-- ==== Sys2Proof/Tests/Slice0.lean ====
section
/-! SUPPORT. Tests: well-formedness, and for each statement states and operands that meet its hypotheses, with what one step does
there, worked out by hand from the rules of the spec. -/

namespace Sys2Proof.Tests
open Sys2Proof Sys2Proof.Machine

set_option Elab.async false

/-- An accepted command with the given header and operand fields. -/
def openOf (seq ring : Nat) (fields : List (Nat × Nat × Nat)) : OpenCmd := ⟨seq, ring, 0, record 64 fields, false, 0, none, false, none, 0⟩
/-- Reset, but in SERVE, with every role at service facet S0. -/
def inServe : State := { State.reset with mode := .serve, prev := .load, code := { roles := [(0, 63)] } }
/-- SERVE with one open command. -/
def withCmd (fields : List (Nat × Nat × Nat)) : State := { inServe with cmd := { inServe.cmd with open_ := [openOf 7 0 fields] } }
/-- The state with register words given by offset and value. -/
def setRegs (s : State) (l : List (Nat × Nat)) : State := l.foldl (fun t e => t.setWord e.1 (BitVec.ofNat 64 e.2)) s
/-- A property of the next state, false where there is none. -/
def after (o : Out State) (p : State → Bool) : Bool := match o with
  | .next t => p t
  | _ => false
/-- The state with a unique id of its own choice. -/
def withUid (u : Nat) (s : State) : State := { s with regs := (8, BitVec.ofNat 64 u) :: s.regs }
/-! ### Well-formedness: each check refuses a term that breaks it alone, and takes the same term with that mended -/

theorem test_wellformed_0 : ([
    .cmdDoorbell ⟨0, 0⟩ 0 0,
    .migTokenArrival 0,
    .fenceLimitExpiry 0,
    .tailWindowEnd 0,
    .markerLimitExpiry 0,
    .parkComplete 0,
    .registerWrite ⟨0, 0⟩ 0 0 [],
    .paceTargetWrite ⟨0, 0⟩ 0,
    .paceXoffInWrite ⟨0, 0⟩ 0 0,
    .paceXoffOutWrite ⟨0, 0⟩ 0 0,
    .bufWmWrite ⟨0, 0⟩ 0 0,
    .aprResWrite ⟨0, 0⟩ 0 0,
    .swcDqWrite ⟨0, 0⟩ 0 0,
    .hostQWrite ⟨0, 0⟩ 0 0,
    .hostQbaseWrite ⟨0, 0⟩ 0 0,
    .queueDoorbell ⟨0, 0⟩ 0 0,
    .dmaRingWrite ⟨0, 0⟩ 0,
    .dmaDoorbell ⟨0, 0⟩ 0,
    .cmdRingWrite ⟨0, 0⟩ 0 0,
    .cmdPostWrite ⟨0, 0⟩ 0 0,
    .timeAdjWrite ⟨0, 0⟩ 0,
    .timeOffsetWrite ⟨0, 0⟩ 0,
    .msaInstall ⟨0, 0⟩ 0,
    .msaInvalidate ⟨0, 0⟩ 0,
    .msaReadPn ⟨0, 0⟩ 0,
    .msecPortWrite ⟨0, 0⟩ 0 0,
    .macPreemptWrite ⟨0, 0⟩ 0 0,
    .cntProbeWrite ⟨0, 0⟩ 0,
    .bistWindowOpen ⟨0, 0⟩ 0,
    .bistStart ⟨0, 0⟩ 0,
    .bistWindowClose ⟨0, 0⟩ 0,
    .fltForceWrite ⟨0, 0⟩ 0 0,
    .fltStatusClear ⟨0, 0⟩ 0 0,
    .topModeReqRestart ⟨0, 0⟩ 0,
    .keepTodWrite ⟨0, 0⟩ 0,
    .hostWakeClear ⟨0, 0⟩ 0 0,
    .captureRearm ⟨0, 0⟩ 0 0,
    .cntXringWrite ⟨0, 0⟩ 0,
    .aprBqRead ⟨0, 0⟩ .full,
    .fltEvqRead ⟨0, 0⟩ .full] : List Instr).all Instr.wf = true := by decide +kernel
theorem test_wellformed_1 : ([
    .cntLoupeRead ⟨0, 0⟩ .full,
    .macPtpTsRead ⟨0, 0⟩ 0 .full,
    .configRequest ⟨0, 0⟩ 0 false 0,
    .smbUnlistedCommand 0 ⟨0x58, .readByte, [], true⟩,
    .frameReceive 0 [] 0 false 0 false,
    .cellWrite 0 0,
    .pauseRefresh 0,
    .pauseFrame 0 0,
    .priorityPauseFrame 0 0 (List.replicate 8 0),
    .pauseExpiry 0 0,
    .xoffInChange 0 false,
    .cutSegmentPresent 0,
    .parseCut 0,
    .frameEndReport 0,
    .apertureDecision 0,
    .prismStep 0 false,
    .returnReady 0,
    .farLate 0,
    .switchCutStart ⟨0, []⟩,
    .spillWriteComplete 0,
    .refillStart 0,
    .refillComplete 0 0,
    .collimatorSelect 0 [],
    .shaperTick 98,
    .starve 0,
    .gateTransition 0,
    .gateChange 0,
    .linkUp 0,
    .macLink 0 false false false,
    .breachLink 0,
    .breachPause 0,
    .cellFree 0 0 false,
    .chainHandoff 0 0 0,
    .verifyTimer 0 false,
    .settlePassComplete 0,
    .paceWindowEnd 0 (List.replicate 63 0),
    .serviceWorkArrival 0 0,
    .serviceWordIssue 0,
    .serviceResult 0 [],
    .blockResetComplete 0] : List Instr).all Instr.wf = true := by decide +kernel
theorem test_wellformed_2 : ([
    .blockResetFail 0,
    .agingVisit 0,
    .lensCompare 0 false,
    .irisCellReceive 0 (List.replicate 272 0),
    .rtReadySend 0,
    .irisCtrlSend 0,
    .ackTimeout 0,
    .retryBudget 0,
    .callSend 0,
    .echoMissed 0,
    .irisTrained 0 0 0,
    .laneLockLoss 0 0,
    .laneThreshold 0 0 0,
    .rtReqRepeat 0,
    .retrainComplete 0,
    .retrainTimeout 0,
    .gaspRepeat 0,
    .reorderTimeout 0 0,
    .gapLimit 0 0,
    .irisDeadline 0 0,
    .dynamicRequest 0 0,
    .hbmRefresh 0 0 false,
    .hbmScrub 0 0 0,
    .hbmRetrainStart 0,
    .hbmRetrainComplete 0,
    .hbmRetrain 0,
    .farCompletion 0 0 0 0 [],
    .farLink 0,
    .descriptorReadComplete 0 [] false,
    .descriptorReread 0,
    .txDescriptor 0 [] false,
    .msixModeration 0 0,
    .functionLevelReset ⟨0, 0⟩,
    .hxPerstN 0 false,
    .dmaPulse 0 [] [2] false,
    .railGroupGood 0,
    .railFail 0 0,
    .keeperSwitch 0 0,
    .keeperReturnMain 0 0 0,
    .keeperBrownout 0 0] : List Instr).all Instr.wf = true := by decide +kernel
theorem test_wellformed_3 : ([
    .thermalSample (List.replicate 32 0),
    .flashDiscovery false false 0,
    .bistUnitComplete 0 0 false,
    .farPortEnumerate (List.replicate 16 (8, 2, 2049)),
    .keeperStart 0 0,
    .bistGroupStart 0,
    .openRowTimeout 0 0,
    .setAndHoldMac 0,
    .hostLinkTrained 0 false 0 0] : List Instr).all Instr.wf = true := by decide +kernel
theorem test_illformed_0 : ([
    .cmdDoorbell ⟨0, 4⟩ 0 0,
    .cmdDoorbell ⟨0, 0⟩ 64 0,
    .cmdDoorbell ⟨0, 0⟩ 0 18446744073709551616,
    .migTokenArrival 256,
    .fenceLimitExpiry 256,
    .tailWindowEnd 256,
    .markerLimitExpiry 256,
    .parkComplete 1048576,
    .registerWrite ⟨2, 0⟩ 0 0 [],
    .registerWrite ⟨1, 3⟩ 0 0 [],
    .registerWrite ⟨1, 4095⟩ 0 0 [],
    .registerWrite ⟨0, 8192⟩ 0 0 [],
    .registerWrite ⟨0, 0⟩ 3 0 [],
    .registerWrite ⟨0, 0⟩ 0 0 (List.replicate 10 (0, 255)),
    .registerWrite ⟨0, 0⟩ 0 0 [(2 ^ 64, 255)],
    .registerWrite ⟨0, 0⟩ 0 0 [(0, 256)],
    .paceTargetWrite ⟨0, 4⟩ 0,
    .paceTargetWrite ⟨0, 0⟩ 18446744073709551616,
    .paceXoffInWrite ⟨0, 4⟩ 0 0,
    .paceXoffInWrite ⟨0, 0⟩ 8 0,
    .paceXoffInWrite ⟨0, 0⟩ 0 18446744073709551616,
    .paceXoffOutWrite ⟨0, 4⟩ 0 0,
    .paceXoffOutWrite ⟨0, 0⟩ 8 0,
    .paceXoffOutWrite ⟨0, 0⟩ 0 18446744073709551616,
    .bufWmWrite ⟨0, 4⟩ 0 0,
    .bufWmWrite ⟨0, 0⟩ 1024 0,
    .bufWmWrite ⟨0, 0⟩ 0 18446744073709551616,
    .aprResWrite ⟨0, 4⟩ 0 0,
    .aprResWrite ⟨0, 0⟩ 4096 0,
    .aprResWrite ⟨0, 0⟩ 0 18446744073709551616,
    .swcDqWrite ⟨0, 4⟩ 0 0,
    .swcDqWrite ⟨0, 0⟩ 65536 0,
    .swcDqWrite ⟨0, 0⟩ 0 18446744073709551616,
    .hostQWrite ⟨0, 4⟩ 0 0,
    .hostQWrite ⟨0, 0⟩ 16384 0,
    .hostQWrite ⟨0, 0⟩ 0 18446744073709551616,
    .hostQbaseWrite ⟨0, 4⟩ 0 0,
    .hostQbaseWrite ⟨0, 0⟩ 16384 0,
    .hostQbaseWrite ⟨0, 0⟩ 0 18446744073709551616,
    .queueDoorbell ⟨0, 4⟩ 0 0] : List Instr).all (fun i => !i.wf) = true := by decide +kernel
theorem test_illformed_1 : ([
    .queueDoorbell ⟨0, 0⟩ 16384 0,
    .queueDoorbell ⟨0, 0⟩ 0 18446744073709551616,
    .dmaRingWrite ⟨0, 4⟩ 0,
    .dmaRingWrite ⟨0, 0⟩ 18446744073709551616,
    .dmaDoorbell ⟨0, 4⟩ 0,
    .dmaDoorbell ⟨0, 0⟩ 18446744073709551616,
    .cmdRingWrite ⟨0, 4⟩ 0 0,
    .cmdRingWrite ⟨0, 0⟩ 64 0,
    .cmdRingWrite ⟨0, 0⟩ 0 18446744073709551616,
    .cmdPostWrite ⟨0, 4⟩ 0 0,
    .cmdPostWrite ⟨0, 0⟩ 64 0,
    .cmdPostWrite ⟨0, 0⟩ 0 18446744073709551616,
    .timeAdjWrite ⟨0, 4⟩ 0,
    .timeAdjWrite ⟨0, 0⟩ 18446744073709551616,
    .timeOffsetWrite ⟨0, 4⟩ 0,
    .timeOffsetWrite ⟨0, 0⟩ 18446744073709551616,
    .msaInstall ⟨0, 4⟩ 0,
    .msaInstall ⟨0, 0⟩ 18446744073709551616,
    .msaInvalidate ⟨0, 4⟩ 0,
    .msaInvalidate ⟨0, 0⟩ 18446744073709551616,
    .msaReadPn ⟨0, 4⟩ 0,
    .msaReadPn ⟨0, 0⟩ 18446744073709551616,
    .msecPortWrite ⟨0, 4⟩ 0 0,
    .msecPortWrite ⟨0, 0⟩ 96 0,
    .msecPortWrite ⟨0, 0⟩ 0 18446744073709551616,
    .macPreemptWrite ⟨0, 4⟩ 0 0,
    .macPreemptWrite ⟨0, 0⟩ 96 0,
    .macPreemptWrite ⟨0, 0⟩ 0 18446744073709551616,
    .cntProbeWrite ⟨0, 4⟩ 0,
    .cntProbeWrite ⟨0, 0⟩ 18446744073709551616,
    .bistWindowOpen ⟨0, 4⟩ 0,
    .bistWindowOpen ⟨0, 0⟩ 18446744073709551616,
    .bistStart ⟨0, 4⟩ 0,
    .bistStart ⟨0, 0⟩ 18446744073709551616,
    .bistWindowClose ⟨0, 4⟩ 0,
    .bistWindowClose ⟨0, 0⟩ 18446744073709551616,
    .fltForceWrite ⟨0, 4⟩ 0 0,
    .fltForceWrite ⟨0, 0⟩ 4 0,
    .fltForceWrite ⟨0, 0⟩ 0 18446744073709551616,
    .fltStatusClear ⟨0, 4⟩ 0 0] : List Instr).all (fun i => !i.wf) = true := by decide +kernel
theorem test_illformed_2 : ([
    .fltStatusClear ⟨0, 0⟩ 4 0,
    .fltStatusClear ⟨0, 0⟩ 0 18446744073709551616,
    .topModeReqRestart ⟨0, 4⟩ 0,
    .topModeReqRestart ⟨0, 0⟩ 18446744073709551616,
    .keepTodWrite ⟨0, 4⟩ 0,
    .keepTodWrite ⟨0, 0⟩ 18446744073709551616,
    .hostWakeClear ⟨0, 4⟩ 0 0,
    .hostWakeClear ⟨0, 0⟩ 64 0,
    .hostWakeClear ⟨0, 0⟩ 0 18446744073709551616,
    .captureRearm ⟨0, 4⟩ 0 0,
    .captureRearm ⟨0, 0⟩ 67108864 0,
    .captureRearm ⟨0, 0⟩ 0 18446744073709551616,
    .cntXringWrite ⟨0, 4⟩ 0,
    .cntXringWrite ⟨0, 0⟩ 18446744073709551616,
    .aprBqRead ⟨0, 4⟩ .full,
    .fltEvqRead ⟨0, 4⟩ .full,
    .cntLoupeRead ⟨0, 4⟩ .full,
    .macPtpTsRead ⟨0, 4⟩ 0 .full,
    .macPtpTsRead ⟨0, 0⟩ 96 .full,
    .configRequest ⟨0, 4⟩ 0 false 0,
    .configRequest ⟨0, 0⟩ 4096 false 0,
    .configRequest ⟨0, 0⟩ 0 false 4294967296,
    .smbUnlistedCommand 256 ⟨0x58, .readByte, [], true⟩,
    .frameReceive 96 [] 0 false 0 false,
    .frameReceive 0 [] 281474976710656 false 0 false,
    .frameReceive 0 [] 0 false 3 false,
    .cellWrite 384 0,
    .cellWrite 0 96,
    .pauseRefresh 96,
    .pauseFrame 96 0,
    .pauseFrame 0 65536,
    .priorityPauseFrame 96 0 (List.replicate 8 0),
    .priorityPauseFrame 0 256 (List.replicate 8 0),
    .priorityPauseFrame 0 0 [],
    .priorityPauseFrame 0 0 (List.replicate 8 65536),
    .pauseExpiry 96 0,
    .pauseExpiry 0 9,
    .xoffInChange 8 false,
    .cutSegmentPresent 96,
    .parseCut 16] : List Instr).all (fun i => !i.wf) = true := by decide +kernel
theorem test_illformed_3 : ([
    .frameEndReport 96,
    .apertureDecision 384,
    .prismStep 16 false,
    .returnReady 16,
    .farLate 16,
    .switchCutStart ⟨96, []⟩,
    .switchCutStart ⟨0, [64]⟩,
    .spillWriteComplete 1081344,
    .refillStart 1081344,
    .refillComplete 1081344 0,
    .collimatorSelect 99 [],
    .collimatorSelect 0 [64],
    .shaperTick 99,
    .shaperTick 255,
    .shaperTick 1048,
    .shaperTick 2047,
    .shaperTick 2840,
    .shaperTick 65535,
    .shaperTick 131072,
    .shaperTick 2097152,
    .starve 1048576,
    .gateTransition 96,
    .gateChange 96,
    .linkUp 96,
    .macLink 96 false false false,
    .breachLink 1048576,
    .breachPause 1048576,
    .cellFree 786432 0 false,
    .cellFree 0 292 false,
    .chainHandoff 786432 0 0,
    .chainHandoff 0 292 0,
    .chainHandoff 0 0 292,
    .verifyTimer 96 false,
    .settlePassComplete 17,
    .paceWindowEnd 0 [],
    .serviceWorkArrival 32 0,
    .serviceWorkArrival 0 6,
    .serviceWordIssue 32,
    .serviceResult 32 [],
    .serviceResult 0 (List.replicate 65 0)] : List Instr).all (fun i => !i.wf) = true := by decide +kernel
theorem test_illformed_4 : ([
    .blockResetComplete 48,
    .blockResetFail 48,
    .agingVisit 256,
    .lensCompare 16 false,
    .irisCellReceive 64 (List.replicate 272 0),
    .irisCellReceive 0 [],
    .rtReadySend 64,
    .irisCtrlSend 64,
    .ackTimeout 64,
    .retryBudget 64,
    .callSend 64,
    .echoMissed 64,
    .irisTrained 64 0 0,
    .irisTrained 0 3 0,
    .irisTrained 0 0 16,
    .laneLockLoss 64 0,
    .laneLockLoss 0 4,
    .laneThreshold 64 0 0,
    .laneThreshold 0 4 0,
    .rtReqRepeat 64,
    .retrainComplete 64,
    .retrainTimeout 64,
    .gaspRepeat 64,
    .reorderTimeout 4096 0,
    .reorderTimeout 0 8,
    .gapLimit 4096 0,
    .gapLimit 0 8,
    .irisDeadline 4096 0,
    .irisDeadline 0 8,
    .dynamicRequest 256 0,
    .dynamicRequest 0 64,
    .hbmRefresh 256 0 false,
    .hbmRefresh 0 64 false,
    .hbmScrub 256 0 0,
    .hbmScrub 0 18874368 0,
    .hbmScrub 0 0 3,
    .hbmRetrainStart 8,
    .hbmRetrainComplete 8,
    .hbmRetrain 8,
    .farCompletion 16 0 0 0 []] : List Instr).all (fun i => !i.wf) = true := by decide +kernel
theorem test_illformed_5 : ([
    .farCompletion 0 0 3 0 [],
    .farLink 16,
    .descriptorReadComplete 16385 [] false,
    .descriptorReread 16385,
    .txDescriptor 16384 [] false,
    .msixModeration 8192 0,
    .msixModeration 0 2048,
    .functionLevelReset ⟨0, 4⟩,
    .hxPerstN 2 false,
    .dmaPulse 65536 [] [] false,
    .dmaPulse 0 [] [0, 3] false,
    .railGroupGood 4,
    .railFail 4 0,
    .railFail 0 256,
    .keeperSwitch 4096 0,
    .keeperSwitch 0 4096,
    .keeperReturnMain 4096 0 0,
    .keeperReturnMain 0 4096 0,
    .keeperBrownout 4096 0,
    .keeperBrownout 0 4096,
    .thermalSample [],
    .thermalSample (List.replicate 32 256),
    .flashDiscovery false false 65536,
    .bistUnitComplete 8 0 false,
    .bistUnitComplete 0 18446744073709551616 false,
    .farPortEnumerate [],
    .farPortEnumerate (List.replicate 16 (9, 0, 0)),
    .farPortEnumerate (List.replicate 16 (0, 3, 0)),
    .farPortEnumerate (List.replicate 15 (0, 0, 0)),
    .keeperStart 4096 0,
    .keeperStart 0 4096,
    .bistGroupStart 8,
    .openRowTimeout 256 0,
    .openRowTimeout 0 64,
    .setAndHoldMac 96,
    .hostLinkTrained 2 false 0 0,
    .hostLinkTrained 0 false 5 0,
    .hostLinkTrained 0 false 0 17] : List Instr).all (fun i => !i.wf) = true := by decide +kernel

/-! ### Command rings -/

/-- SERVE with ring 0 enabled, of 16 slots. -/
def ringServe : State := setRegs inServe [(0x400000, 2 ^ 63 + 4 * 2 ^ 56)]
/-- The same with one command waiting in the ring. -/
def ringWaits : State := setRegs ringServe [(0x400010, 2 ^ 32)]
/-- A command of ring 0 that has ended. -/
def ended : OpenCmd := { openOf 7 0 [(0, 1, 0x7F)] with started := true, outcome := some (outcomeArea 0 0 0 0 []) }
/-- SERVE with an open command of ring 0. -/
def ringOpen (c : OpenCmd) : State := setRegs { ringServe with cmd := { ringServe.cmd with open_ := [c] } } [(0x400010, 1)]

- - - - - - -

▶ _Problem requirements_
Up to and including the line with "facet S0. -/", restate the records above word for word from the very first line.

▶ _Task answer_
-- ==== Sys2Proof/Tests/Slice0.lean ====
section
/-! SUPPORT. Tests: well-formedness, and for each statement states and operands that meet its hypotheses, with what one step does
there, worked out by hand from the rules of the spec. -/

namespace Sys2Proof.Tests
open Sys2Proof Sys2Proof.Machine

set_option Elab.async false

/-- An accepted command with the given header and operand fields. -/
def openOf (seq ring : Nat) (fields : List (Nat × Nat × Nat)) : OpenCmd := ⟨seq, ring, 0, record 64 fields, false, 0, none, false, none, 0⟩
/-- Reset, but in SERVE, with every role at service facet S0. -/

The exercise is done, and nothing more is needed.